→ **PROBLEM TO SOLVE**
Your answer should consist of the lines in the listing that hold "Writer".

*** Opening of DATA IN THIS EXERCISE ***

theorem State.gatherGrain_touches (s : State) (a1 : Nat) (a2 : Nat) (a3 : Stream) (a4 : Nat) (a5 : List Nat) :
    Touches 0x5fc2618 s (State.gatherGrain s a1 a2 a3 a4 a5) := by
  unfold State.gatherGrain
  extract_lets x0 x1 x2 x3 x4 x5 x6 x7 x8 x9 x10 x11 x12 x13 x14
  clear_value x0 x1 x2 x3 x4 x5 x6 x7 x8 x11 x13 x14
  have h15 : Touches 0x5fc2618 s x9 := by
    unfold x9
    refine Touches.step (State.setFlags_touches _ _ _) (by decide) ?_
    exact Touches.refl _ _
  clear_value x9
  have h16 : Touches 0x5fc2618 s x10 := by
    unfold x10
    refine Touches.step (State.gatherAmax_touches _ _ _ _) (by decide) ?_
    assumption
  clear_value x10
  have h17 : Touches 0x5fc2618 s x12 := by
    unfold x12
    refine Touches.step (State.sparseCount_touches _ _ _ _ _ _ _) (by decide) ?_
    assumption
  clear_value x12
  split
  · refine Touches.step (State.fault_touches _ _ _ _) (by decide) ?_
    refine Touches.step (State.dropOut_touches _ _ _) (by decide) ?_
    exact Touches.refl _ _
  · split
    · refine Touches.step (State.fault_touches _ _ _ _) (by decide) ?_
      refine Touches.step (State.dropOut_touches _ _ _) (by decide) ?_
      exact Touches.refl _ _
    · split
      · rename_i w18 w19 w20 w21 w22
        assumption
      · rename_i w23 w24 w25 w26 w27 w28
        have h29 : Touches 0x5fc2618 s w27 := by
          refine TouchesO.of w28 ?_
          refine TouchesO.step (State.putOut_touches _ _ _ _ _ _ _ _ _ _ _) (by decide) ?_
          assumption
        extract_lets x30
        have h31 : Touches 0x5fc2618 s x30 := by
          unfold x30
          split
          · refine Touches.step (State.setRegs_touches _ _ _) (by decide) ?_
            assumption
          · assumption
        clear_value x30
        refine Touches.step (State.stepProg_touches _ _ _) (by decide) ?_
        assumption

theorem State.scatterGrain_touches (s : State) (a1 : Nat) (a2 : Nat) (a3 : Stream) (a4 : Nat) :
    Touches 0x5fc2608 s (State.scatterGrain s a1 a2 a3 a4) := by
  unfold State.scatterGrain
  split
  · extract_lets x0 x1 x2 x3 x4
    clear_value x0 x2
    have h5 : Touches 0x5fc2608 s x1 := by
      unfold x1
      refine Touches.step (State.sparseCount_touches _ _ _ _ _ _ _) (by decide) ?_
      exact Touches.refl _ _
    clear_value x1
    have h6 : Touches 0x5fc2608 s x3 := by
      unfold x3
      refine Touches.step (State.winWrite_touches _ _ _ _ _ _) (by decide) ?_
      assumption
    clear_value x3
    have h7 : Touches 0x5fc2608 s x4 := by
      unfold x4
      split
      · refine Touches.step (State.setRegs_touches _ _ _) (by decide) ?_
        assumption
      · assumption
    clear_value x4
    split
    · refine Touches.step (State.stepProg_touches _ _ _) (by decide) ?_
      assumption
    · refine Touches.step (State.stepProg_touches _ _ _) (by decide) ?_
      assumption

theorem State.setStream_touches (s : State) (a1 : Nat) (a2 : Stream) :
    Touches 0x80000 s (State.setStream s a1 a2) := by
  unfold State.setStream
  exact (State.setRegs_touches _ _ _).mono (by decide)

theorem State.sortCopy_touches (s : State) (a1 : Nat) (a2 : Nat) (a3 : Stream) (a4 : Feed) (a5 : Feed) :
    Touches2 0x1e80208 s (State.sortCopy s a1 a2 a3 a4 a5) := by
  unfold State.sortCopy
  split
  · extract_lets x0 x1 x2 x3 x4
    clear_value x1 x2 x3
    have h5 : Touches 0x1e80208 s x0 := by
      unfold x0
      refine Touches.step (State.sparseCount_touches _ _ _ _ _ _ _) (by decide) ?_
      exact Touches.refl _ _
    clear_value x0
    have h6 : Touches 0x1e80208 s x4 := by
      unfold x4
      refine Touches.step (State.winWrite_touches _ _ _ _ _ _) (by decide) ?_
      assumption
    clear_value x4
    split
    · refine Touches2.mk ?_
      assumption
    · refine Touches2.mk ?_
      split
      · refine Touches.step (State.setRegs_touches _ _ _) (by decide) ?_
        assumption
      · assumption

*** Close of DATA IN THIS EXERCISE ***
*** Opening of DATA IN THIS EXERCISE ***

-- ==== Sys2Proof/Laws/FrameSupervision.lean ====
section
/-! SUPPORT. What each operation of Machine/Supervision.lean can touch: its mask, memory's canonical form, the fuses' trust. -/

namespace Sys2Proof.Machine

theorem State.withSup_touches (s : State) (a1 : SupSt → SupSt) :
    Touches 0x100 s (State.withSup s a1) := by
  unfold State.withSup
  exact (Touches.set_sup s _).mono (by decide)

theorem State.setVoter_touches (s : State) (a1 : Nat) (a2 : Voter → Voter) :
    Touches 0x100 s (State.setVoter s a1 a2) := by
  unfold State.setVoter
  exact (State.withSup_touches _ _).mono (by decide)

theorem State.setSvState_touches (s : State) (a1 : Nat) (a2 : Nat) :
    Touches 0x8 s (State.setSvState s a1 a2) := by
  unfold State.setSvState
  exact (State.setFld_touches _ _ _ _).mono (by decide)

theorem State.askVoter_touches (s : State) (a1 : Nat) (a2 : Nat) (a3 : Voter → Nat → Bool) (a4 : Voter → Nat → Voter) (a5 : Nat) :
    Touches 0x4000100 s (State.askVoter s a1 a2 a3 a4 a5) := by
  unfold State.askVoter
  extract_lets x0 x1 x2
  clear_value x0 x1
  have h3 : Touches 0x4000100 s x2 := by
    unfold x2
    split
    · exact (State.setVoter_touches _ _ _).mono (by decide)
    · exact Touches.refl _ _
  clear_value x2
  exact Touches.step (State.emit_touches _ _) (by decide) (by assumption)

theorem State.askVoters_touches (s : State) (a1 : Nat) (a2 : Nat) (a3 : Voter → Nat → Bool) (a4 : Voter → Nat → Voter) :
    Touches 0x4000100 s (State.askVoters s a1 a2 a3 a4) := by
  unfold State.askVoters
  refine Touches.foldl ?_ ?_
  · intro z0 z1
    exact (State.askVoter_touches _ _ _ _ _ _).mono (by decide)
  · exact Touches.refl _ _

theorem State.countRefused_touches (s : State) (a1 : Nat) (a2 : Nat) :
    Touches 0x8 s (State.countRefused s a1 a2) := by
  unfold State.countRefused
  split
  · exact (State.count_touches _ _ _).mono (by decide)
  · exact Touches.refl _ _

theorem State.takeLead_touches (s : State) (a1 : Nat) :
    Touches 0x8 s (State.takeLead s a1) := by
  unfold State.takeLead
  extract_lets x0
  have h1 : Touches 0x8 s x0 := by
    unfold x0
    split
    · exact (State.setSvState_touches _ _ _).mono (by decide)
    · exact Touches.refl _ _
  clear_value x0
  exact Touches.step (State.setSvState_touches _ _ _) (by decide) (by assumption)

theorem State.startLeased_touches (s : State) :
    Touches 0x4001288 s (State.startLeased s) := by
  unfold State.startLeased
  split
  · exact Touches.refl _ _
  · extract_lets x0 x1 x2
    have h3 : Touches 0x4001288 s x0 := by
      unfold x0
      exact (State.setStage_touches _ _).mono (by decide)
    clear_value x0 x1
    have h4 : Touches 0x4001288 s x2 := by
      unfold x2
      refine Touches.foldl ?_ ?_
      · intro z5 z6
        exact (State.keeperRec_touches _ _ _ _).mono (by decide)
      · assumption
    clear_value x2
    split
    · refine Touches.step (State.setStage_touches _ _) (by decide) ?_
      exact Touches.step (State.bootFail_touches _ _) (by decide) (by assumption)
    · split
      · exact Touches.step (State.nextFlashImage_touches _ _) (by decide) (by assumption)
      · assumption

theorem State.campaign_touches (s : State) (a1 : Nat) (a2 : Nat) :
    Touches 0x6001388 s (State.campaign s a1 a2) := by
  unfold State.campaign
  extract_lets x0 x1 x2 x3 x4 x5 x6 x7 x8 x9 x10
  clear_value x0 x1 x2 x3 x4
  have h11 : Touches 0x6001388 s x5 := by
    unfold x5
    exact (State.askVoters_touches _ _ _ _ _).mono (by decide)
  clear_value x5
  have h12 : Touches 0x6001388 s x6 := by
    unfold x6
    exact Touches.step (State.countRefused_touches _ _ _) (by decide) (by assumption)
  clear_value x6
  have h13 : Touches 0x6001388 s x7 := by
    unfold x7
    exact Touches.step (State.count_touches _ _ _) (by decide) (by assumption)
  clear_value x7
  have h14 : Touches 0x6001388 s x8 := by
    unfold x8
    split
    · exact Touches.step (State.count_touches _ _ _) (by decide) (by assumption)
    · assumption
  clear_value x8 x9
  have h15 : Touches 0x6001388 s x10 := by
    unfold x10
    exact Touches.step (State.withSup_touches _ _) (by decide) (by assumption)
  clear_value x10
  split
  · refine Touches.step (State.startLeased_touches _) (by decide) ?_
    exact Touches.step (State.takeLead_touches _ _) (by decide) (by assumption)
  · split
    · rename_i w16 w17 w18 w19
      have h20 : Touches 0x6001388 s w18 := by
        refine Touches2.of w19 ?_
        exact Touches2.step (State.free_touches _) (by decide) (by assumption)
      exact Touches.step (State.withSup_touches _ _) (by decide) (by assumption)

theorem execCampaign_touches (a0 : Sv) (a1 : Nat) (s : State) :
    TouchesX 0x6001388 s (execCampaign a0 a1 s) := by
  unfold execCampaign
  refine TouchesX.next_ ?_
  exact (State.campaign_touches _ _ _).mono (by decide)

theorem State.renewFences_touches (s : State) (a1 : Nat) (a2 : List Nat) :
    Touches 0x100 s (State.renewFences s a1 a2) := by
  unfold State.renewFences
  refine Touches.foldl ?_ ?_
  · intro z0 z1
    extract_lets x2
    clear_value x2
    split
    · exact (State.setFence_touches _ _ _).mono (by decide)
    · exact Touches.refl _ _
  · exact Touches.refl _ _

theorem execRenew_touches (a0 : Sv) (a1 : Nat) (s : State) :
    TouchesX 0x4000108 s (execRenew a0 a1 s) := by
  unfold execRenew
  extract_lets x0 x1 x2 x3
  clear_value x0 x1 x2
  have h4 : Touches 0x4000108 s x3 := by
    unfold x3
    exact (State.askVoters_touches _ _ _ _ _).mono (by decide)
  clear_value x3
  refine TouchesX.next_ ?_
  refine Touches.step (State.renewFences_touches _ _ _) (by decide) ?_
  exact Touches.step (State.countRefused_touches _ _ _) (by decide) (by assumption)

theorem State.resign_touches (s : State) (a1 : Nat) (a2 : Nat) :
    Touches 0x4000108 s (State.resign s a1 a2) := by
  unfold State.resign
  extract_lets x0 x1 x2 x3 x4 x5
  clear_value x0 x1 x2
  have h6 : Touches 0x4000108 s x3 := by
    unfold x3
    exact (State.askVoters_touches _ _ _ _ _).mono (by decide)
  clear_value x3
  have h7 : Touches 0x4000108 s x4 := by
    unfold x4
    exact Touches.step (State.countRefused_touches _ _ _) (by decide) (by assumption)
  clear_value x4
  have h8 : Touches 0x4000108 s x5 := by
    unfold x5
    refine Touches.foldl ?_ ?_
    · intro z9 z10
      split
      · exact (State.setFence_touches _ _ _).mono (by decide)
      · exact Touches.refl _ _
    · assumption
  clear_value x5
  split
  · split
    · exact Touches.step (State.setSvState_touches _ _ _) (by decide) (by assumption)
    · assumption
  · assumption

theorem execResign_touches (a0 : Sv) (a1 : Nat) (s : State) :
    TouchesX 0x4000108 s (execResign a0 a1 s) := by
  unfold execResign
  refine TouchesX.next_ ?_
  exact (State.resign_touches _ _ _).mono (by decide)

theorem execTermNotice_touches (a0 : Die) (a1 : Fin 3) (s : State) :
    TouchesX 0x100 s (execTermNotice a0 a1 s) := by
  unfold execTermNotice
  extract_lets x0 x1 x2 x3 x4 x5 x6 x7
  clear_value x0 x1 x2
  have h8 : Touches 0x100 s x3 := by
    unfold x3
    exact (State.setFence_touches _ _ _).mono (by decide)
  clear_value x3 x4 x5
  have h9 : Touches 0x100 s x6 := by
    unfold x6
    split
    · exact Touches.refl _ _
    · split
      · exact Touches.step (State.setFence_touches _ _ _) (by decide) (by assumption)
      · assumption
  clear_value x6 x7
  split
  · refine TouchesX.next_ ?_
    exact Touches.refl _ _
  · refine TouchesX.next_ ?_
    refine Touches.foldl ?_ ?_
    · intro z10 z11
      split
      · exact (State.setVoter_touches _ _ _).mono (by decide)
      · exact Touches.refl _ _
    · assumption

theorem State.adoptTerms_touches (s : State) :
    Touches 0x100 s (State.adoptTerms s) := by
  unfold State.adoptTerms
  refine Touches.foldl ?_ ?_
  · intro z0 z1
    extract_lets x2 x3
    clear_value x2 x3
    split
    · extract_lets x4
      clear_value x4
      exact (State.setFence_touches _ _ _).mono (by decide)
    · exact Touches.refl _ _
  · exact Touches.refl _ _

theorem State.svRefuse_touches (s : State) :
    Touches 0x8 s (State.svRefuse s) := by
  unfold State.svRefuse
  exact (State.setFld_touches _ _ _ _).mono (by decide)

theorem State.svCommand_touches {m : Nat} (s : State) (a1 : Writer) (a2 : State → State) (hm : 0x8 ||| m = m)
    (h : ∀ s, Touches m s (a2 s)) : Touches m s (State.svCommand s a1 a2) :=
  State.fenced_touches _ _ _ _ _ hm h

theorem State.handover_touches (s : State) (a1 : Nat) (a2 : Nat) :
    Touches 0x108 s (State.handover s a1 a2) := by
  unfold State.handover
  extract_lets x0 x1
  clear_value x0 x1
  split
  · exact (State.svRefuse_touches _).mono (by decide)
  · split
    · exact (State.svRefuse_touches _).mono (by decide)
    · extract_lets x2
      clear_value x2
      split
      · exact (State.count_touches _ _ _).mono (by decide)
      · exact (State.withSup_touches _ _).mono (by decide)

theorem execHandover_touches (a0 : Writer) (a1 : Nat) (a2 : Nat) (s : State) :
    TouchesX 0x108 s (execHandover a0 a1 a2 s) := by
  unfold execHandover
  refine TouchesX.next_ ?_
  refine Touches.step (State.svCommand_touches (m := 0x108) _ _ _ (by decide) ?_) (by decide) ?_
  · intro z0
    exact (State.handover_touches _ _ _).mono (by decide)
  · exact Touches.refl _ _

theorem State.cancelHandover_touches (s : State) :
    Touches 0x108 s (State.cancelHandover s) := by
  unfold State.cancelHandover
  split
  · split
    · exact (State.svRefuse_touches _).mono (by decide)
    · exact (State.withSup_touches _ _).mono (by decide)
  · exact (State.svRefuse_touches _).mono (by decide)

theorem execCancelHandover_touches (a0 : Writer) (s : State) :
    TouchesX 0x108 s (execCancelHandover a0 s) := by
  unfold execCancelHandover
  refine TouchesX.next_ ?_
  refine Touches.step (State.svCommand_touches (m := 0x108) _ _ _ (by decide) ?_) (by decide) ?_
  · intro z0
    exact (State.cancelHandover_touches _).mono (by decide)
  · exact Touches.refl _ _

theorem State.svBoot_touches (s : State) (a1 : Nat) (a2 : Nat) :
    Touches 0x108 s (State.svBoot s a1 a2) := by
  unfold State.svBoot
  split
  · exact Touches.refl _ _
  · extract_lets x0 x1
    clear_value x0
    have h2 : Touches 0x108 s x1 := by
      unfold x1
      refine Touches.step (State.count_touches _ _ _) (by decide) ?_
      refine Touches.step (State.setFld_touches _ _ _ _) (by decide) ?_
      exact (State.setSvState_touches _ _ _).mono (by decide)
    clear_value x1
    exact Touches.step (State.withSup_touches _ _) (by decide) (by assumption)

*** Close of DATA IN THIS EXERCISE ***

→ **REPLY TO THE TASK**
theorem State.svCommand_touches {m : Nat} (s : State) (a1 : Writer) (a2 : State → State) (hm : 0x8 ||| m = m)
theorem execHandover_touches (a0 : Writer) (a1 : Nat) (a2 : Nat) (s : State) :
theorem execCancelHandover_touches (a0 : Writer) (s : State) :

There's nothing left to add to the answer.